Мысль, опять расстроившая его, касалась Еранцева — живо припомнилась вчерашняя сцена, когда Михаил, видно было, притворился пьяным в доску и, проходя мимо, всего на одно мгновение показал глаза. От его напускного хмельного куража Николай Зиновьевич тоскливо сжался. Он знал одного Еранцева, тот заходил к ним смиренным школьником с запавшими, бескровными щеками. Затем, спустя много лет, — подчиненным сына, благодарным Николаю Зиновьевичу и Игорю за доброе участие. Вчерашний Еранцев его поразил: не было в нем прежней робости, в нем, хотя играл он старательно, сквозила прямо-таки ощутимая воля, на которой держится иной экспериментатор. Этого удивительного, не так уж часто овладевающего человеком состояния Николай Зиновьевич не заметить не мог.
И у него, хоть он, по его же собственному мнению, не хватал с неба звезд, бывали минуты, часы вдохновения, когда будничная цепь мыслей, привычек, желаний обрывается, приходит раскованность, безоглядная дерзость и в возбужденной, по-детски неосторожной, зато чистой и посветлевшей голове будто само собой рождается единственно верное решение, иногда до того простое и кажущееся не своим, что можно подумать, нашептал кто-то со стороны, если не «сверху».

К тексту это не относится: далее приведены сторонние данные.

-- ==== Sys2Proof/Laws/KeptHitch.lean ====
section
/-! SUPPORT. What the operations of Machine/Hitch.lean keep (`Kept`). -/
namespace Sys2Proof.Machine

variable {r s : State}

theorem State.hitchHold_kept (h : Kept r s) : Kept r (State.hitchHold s) := by
  unfold State.hitchHold
  try dsimp -iota only
  repeat' with_reducible first
    | assumption
    | intro _
    | apply State.put_kept | apply State.clr_kept | apply State.hitchBanks_kept | apply State.tkCount_kept | apply Kept.foldl | apply Kept.foldlP
    | simp only [Kept.record_iff]

theorem State.hitchRelease_kept (h : Kept r s) : Kept r (State.hitchRelease s) := by
  unfold State.hitchRelease
  try dsimp -iota only
  repeat' with_reducible first
    | assumption
    | intro _
    | apply State.put_kept | apply State.set1_kept | apply State.spend_kept | apply State.hitchBanks_kept | apply Kept.foldl | apply Kept.foldlP
    | simp only [Kept.record_iff]

theorem State.hitchGoWrite_kept (v : Bool) (h : Kept r s) : Kept r (State.hitchGoWrite v s) := by
  unfold State.hitchGoWrite
  try dsimp -iota only
  repeat' with_reducible first
    | assumption
    | apply State.hitchHold_kept | apply State.hitchRelease_kept | apply Kept.ite

theorem execHitchGoWrite_kept (v : Bool) (s : State) : KeptOut s (execHitchGoWrite v s) := by
  have h := Kept.refl s
  unfold execHitchGoWrite
  try dsimp -iota only
  repeat' with_reducible first
    | assumption
    | apply State.hitchGoWrite_kept | apply KeptOut.next

theorem State.qstop_kept (v : Bool) (h : Kept r s) : Kept r (State.qstop v s) := by
  unfold State.qstop
  try dsimp -iota only
  repeat' with_reducible first
    | assumption
    | apply State.put_kept | apply State.hitchBanks_kept

theorem execQstopWrite_kept (v : Bool) (s : State) : KeptOut s (execQstopWrite v s) := by
  have h := Kept.refl s
  unfold execQstopWrite
  try dsimp -iota only
  repeat' with_reducible first
    | assumption
    | apply State.qstop_kept | apply KeptOut.next

theorem State.railChange_kept (b mv : Nat) (h : Kept r s) : Kept r (State.railChange b mv s) := by
  unfold State.railChange
  try dsimp -iota only
  repeat' with_reducible first
    | assumption
    | apply State.hitchBanks_kept
    | simp only [Kept.record_iff]

theorem execVddioHtChange_kept (b : Fin 8) (mv : Nat) (s : State) : KeptOut s (execVddioHtChange b mv s) := by
  have h := Kept.refl s
  unfold execVddioHtChange
  try dsimp -iota only
  repeat' with_reducible first
    | assumption
    | apply State.railChange_kept | apply KeptOut.next

theorem State.prHold_kept (a1 : Nat) (h : Kept r s) : Kept r (State.prHold a1 s) := by
  unfold State.prHold
  try dsimp -iota only
  repeat' with_reducible first
    | assumption
    | apply State.put_kept | apply State.set1_kept | apply Kept.ite
    | simp only [Kept.record_iff]

theorem execPrHold_kept (a1 : Fin 128) (s : State) : KeptOut s (execPrHold a1 s) := by
  have h := Kept.refl s
  unfold execPrHold
  try dsimp -iota only
  repeat' with_reducible first
    | assumption
    | apply State.prHold_kept | apply KeptOut.next

theorem State.prRelease_kept (h : Kept r s) : Kept r (State.prRelease s) := by
  unfold State.prRelease
  try dsimp -iota only
  repeat' with_reducible first
    | assumption
    | apply State.clr_kept | apply Kept.ite
    | simp only [Kept.record_iff]

theorem execPrRelease_kept (s : State) : KeptOut s (execPrRelease s) := by
  have h := Kept.refl s
  unfold execPrRelease
  try dsimp -iota only
  repeat' with_reducible first
    | assumption
    | apply State.prRelease_kept | apply KeptOut.next

theorem State.partialEnd_kept (dma : HostDma) (d : BitVec 512) (h : Kept r s) : KeptP r (State.partialEnd dma d s) := by
  unfold State.partialEnd
  try dsimp -iota only
  repeat' with_reducible first
    | assumption
    | apply State.take_kept | apply State.prHold_kept | apply State.prRelease_kept | apply Kept.foldl | apply Kept.foldlP
    | simp only [Kept.record_iff, KeptP.mk_iff]
    | refine KeptP.of_eq (by assumption) ?_ | refine KeptO.of_eq (by assumption) ?_ | refine KeptOP.of_eq (by assumption) ?_ | refine KeptE.of_eq (by assumption) ?_
    | split

theorem State.partialPoll_kept (dma : HostDma) (c : Taken) (h : Kept r s) : KeptOP r (State.partialPoll dma c s) := by
  unfold State.partialPoll
  try dsimp -iota only
  repeat' with_reducible first
    | assumption
    | apply State.partialEnd_kept | apply KeptOP.some' | apply KeptOP.some | apply Kept.ite | apply KeptOP.ite | apply KeptP.ite | exact KeptOP.none
    | simp only [KeptP.mk_iff]

theorem execHtPartial_kept (dma : HostDma) (s : State) : KeptOut s (execHtPartial dma s) := by
  have h := Kept.refl s
  unfold execHtPartial
  try dsimp -iota only
  repeat' with_reducible first
    | assumption
    | intro _
    | apply State.cmdLong_kept | apply State.partialPoll_kept | apply KeptOut.next | apply KeptOP.some' | apply KeptOP.some | apply KeptOP.ite | exact KeptOP.none
    | simp only [KeptP.mk_iff]

theorem State.contend_kept (line : Nat) (h : Kept r s) : Kept r (State.contend line s) := by
  unfold State.contend
  try dsimp -iota only
  repeat' with_reducible first
    | assumption
    | apply State.put_kept | apply State.set1_kept | apply State.sat_kept | apply State.postEvent_kept | apply State.groomRec_kept | apply Kept.ite
    | simp only [Kept.record_iff]

theorem execContentionDetect_kept (line : Fin 1024) (s : State) : KeptOut s (execContentionDetect line s) := by
  have h := Kept.refl s
  unfold execContentionDetect
  try dsimp -iota only
  repeat' with_reducible first
    | assumption
    | apply State.contend_kept | apply KeptOut.next

theorem State.rearm_kept (h : Kept r s) : Kept r (State.rearm s) := by
  unfold State.rearm
  try dsimp -iota only
  repeat' with_reducible first
    | assumption
    | simp only [Kept.record_iff]

theorem execRearm_kept (s : State) : KeptOut s (execRearm s) := by
  have h := Kept.refl s
  unfold execRearm
  try dsimp -iota only
  repeat' with_reducible first
    | assumption
    | apply State.rearm_kept | apply KeptOut.next

theorem State.hpoUpdate_kept (h : Kept r s) : Kept r (State.hpoUpdate s) := by
  unfold State.hpoUpdate
  try dsimp -iota only
  repeat' with_reducible first
    | assumption
    | apply State.put_kept | apply Kept.ite
    | simp only [Kept.record_iff]
    | refine KeptP.of_eq (by assumption) ?_ | refine KeptO.of_eq (by assumption) ?_ | refine KeptOP.of_eq (by assumption) ?_ | refine KeptE.of_eq (by assumption) ?_
    | split

theorem execHpoUpdate_kept (s : State) : KeptOut s (execHpoUpdate s) := by
  have h := Kept.refl s
  unfold execHpoUpdate
  try dsimp -iota only
  repeat' with_reducible first
    | assumption
    | apply State.hpoUpdate_kept | apply KeptOut.next

theorem State.hpLoad_kept (v : BitVec 1536) (h : Kept r s) : Kept r (State.hpLoad v s) := by
  unfold State.hpLoad
  try dsimp -iota only
  repeat' with_reducible first
    | assumption
    | apply Kept.ite
    | simp only [Kept.record_iff]

theorem execHpLoad_kept (v : BitVec 1536) (s : State) : KeptOut s (execHpLoad v s) := by
  have h := Kept.refl s
  unfold execHpLoad
  try dsimp -iota only
  repeat' with_reducible first
    | assumption
    | apply State.hpLoad_kept | apply KeptOut.next

theorem State.tokenTake_kept (task opnd : Nat) (data : W24) (h : Kept r s) : Kept r (State.tokenTake task opnd data s) := by
  unfold State.tokenTake
  try dsimp -iota only
  repeat' with_reducible first
    | assumption
    | apply State.tkCount_kept | apply Kept.ite
    | simp only [Kept.record_iff]

theorem execTokenPortTake_kept (task : BitVec 5) (opnd : BitVec 3) (data : BitVec 24) (s : State) : KeptOut s (execTokenPortTake task opnd data s) := by
  have h := Kept.refl s
  unfold execTokenPortTake
  try dsimp -iota only
  repeat' with_reducible first
    | assumption
    | apply State.tokenTake_kept | apply KeptOut.next

theorem State.rxTake_kept (n : Nat) (h : Kept r s) : Kept r (State.rxTake n s) := by
  unfold State.rxTake
  try dsimp -iota only
  repeat' with_reducible first
    | assumption
    | apply State.put_kept | apply Kept.ite
    | simp only [Kept.record_iff]
    | refine KeptP.of_eq (by assumption) ?_ | refine KeptO.of_eq (by assumption) ?_ | refine KeptOP.of_eq (by assumption) ?_ | refine KeptE.of_eq (by assumption) ?_
    | split

theorem execStreamRxTake_kept (n : Fin 4) (s : State) : KeptOut s (execStreamRxTake n s) := by
  have h := Kept.refl s
  unfold execStreamRxTake
  try dsimp -iota only
  repeat' with_reducible first
    | assumption
    | apply State.rxTake_kept | apply KeptOut.next

theorem State.txTake_kept (n stream nb : Nat) (data : BitVec 112) (h : Kept r s) : Kept r (State.txTake n stream nb data s) := by
  unfold State.txTake
  try dsimp -iota only
  repeat' with_reducible first
    | assumption
    | apply State.sat_kept | apply Kept.ite
    | simp only [Kept.record_iff]

theorem execStreamTxTake_kept (n : Fin 4) (stream nb : BitVec 4) (data : BitVec 112) (s : State) : KeptOut s (execStreamTxTake n stream nb data s) := by
  have h := Kept.refl s
  unfold execStreamTxTake
  try dsimp -iota only
  repeat' with_reducible first
    | assumption
    | apply State.txTake_kept | apply KeptOut.next

theorem State.treeWrite_kept (t v : Nat) (h : Kept r s) : Kept r (State.treeWrite s t v) := by
  unfold State.treeWrite
  try dsimp -iota only
  repeat' with_reducible first
    | assumption
    | apply State.put_kept | apply Kept.ite
    | simp only [Kept.record_iff]

theorem State.treeDone_kept (t : Nat) (h : Kept r s) : Kept r (State.treeDone s t) := by
  unfold State.treeDone
  try dsimp -iota only
  repeat' with_reducible first
    | assumption
    | simp only [Kept.record_iff]

theorem execTreeSwitch_kept (t : Fin 8) (s : State) : KeptOut s (execTreeSwitch t s) := by
  have h := Kept.refl s
  unfold execTreeSwitch
  try dsimp -iota only
  repeat' with_reducible first
    | assumption
    | apply State.treeDone_kept | apply KeptOut.next

theorem State.treeForce_kept (t : Nat) (h : Kept r s) : Kept r (State.treeForce t s) := by
  unfold State.treeForce
  try dsimp -iota only
  repeat' with_reducible first
    | assumption
    | apply State.set1_kept | apply State.treeDone_kept | apply Kept.ite

theorem execTreeSwitchTimeout_kept (t : Fin 8) (s : State) : KeptOut s (execTreeSwitchTimeout t s) := by
  have h := Kept.refl s
  unfold execTreeSwitchTimeout
  try dsimp -iota only
  repeat' with_reducible first
    | assumption
    | apply State.treeForce_kept | apply KeptOut.next

theorem State.fclkErr_kept (h : Kept r s) : Kept r (State.fclkErr s) := by
  unfold State.fclkErr
  try dsimp -iota only
  repeat' with_reducible first
    | assumption
    | apply State.set1If_kept

theorem State.fclkWrite_kept (k d : Nat) (h : Kept r s) : Kept r (State.fclkWrite s k d) := by
  unfold State.fclkWrite
  try dsimp -iota only
  repeat' with_reducible first
    | assumption
    | apply State.put_kept | apply State.fclkErr_kept

theorem State.htClock_kept (d : BitVec 512) (h : Kept r s) : KeptP r (State.htClock d s) := by
  unfold State.htClock
  try dsimp -iota only
  repeat' with_reducible first
    | assumption
    | apply State.treeWrite_kept | apply State.fclkWrite_kept | apply Kept.ite | apply KeptP.ite
    | simp only [KeptP.mk_iff]

theorem execHtClock_kept (s : State) : KeptOut s (execHtClock s) := by
  have h := Kept.refl s
  unfold execHtClock
  try dsimp -iota only
  repeat' with_reducible first
    | assumption
    | intro _
    | apply State.cmd_kept | apply State.htClock_kept | apply KeptOut.next
    | simp only [KeptP.mk_iff]

theorem State.htCtl_kept (d : BitVec 512) (h : Kept r s) : KeptP r (State.htCtl d s) := by
  unfold State.htCtl
  try dsimp -iota only
  repeat' with_reducible first
    | assumption
    | apply State.qstop_kept | apply State.rearm_kept | apply Kept.ite | apply KeptP.ite
    | simp only [KeptP.mk_iff]

theorem execHtCtl_kept (s : State) : KeptOut s (execHtCtl s) := by
  have h := Kept.refl s
  unfold execHtCtl
  try dsimp -iota only
  repeat' with_reducible first
    | assumption
    | intro _
    | apply State.cmd_kept | apply State.htCtl_kept | apply KeptOut.next
    | simp only [KeptP.mk_iff]

theorem State.extest_kept (v oe : BitVec 256) (h : Kept r s) : Kept r (State.extest v oe s) := by
  unfold State.extest
  try dsimp -iota only
  repeat' with_reducible first
    | assumption
    | apply State.set1_kept | apply Kept.ite
    | simp only [Kept.record_iff]

theorem execExtest_kept (v oe : BitVec 256) (s : State) : KeptOut s (execExtest v oe s) := by
  have h := Kept.refl s
  unfold execExtest
  try dsimp -iota only
  repeat' with_reducible first
    | assumption
    | apply State.extest_kept | apply KeptOut.next
    | simp only [Kept.record_iff]

end Sys2Proof.Machine
end

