-- ==== Sys2Proof/Laws/KeptArrival.lean ====
section
/-! SUPPORT. What the operations of Machine/Arrival.lean keep (`Kept`). -/
namespace Sys2Proof.Machine

variable {r s : State}

theorem State.readWords_kept (who : Agent) (a n : Nat) (h : Kept r s) : KeptP r (s.readWords who a n) := by
  unfold State.readWords
  extract_lets x
  have k : KeptP r x := Kept.foldlP (p := (s, [])) _ ⟨h⟩ (fun _ _ k => ⟨State.busRead_kept _ _ (k.fst.record rfl (Nat.le_refl _))⟩)
  exact ⟨k.fst.record rfl (Nat.le_refl _)⟩

theorem State.regRequest_kept (t : Nat) (who : Agent) (a : Nat) (may : Nat → Bool) (p : Packet) (h : Kept r s) : Kept r (State.regRequest s t who a may p) := by
  unfold State.regRequest
  try dsimp -iota only
  repeat' with_reducible first
    | assumption
    | intro _
    | apply State.wait_kept | apply State.take_kept | apply State.busWrite_kept | apply State.readWords_kept | apply Kept.ite | apply KeptP.ite | apply Kept.foldl | apply Kept.foldlP | (refine Kept.of_fst ?_; apply State.readWords_kept) | apply Kept.fst_ite
    | simp only [KeptP.mk_iff]
    | refine KeptP.of_eq (by assumption) ?_ | refine KeptO.of_eq (by assumption) ?_ | refine KeptOP.of_eq (by assumption) ?_ | refine KeptE.of_eq (by assumption) ?_
    | split

theorem State.teamRequest_kept (t : Nat) (p : Packet) (h : Kept r s) : Kept r (State.teamRequest s t p) := by
  unfold State.teamRequest
  try dsimp -iota only
  repeat' with_reducible first
    | assumption
    | intro _
    | apply State.onTeam_kept | apply State.wait_kept | apply State.take_kept | apply State.regRequest_kept | apply Kept.ite
    | simp only [Kept.record_iff]

theorem State.teamPacket_kept (t : Nat) (p : Packet) (h : Kept r s) : Kept r (State.teamPacket s t p) := by
  unfold State.teamPacket
  try dsimp -iota only
  repeat' with_reducible first
    | assumption
    | intro _
    | apply State.onRouter_kept | apply State.teamRequest_kept | apply Kept.ite
    | simp only [Kept.record_iff]

theorem State.probeStore_kept (c : Nat) (p : Packet) (h : Kept r s) : Kept r (State.probeStore s c p) := by
  unfold State.probeStore
  try dsimp -iota only
  repeat' with_reducible first
    | assumption
    | intro _
    | apply State.onChan_kept | apply State.gwAcceptBytes_kept | apply State.take_kept
    | simp only [Kept.record_iff]
    | refine KeptP.of_eq (by assumption) ?_ | refine KeptO.of_eq (by assumption) ?_ | refine KeptOP.of_eq (by assumption) ?_ | refine KeptE.of_eq (by assumption) ?_
    | split

theorem State.gwPacket_kept (t c : Nat) (p : Packet) (h : Kept r s) : Kept r (State.gwPacket s t c p) := by
  unfold State.gwPacket
  try dsimp -iota only
  repeat' with_reducible first
    | assumption
    | intro _
    | apply State.gwAccept_kept | apply State.gwAcceptBytes_kept | apply State.take_kept | apply State.probeStore_kept | apply Kept.ite

theorem State.linkPacket_kept (t n : Nat) (p : Packet) (h : Kept r s) : Kept r (State.linkPacket s t n p) := by
  unfold State.linkPacket
  try dsimp -iota only
  repeat' with_reducible first
    | assumption
    | apply State.onLink_kept | apply State.wait_kept | apply State.forwardBack_kept | apply Kept.ite

theorem State.hubRequest_kept (t : Nat) (n : Fin 4) (p : Packet) (h : Kept r s) : Kept r (State.hubRequest s t n p) := by
  unfold State.hubRequest
  try dsimp -iota only
  repeat' with_reducible first
    | assumption
    | apply State.onLink_kept | apply State.wait_kept | apply State.gwAccept_kept | apply State.regRequest_kept | apply Kept.ite

theorem State.hubPacket_kept (t : Nat) (n : Fin 4) (p : Packet) (h : Kept r s) : Kept r (State.hubPacket s t n p) := by
  unfold State.hubPacket
  try dsimp -iota only
  repeat' with_reducible first
    | assumption
    | intro _
    | apply State.onRouter_kept | apply State.hubRequest_kept | apply Kept.ite
    | simp only [Kept.record_iff]

theorem State.attPacket_kept (t : Nat) (p : Packet) (h : Kept r s) : Kept r (State.attPacket s t p) := by
  unfold State.attPacket
  try dsimp -iota only
  repeat' with_reducible first
    | assumption
    | apply State.wait_kept | apply State.gwPacket_kept | apply State.linkPacket_kept | apply State.hubPacket_kept | apply Kept.ite
    | simp only [Kept.record_iff]
    | refine KeptP.of_eq (by assumption) ?_ | refine KeptO.of_eq (by assumption) ?_ | refine KeptOP.of_eq (by assumption) ?_ | refine KeptE.of_eq (by assumption) ?_
    | split

theorem State.routerRequest_kept (t : Nat) (p : Packet) (h : Kept r s) : Kept r (State.routerRequest s t p) := by
  unfold State.routerRequest
  try dsimp -iota only
  repeat' with_reducible first
    | assumption
    | intro _
    | apply State.wait_kept | apply State.regRequest_kept | apply Kept.ite

theorem State.deliver_kept (t : Nat) (p : Packet) (h : Kept r s) : Kept r (State.deliver s t p) := by
  unfold State.deliver
  try dsimp -iota only
  repeat' with_reducible first
    | assumption
    | apply State.sat_kept | apply State.absorb_kept | apply State.drain_kept | apply State.teamPacket_kept | apply State.attPacket_kept | apply State.routerRequest_kept | apply Kept.ite

theorem State.packetArrive_kept (t : Nat) (h : Kept r s) : Kept r (State.packetArrive t s) := by
  unfold State.packetArrive
  try dsimp -iota only
  repeat' with_reducible first
    | assumption
    | intro _
    | apply State.onRouter_kept | apply State.deliver_kept
    | simp only [Kept.record_iff]
    | refine KeptP.of_eq (by assumption) ?_ | refine KeptO.of_eq (by assumption) ?_ | refine KeptOP.of_eq (by assumption) ?_ | refine KeptE.of_eq (by assumption) ?_
    | split

theorem execPacketArrival_kept (t : Fin 1024) (s : State) : KeptOut s (execPacketArrival t s) := by
  have h := Kept.refl s
  unfold execPacketArrival
  try dsimp -iota only
  repeat' with_reducible first
    | assumption
    | apply State.packetArrive_kept | apply KeptOut.next | apply KeptOut.onMapped

end Sys2Proof.Machine
end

И вот то, до чего Николай Зиновьевич не дошел долгим встревоженным умом, раскрылось вчера в какие-то доли секунды, когда Еранцев после неожиданного, похожего на бред саморазоблачения «сбил человека» добавил мимоходом: «Так надо…» Не было, кажется, такого черного озарения в жизни Николая Зиновьевича, лучше бы он был глух, слеп и ни о чем не догадался. Впервые озарение, молнией высветив все хитросплетения полуторамесячной Игоревой тайны, не дало душе ничего, кроме тоски и страха. Не Михаил Еранцев, а Игорь Арцименев, сын его, совершил преступление.
При этом воспоминании голову ему опять стиснуло, и он, перебарывая сердцебиение, стал искать в памяти что-нибудь такое, чем можно отманить тягостные мысли.
И тут, как на подмогу, долетел откуда-то первый отчетливый звук. За домом загудело, блеснула листвой близко стоявшая к окну липа. Должно быть, прикатил грузовик.
Дом быстро пробуждался ото сна. Захлопала дверь, кто-то, должно быть, направляясь за водой, громко звякал ведром. Другой заполошно крикнул: «Подъем!» — и тяжко, со вздохами заходил старый пол.
Дверь отворилась, показался заспанный Мирон, долго разглядывал комнату, кровать. Он уже понял, что стряслось с Николаем Зиновьевичем, но сделал вид, будто не заметил. Крепился и Николай Зиновьевич. Он только жестом дал знать Мирону: дела неважны, иди охотиться без меня.
Мирон ушел.
Прислушиваясь к стуку и гомону, Николай Зиновьевич пытался угадать, поднялся ли Игорь, а если поднялся, не идет ли к нему. Он, напрягая шею, поворачивал, подставлял людскому шуму то одно ухо, то другое и так промучился неизвестно сколько времени, пока все не затихло. Покуда он изводил себя напрасным ожиданием, окно совсем посветлело, послышались птичьи голоса. До солнца было еще далеко, по прозрачному куску неба, которое проглядывало сквозь листву, можно было судить, что день наступит погожий.
После долгого затишья где-то близко раздались шаги, и Николай Зиновьевич внимательно прислушался к ним. Незнакомые. Шаги твердые, но мелковатые, должно быть, женские, остановились за дверью. Николай Зиновьевич поправил на себе одеяло, провел ладонью — хоть так освежиться — по осунувшемуся, помятому лицу.
— Войдите, — отозвался он на осторожный стук.
Вошла Наталья.
— Может, чего надо?
— Воды, пожалуйста, — сказал Николай Зиновьевич. — Ребята… уехали?
Наталья держалась скованно, и Николай Зиновьевич догадался, что, видно, смотрит на нее сурово, улыбнулся. Едва Наталья отправилась за водой, появилась Надя, тоже спросила, не нужно ли чего.
За окном светлело, желтые липовые листья потемнели, словно наливались кровью.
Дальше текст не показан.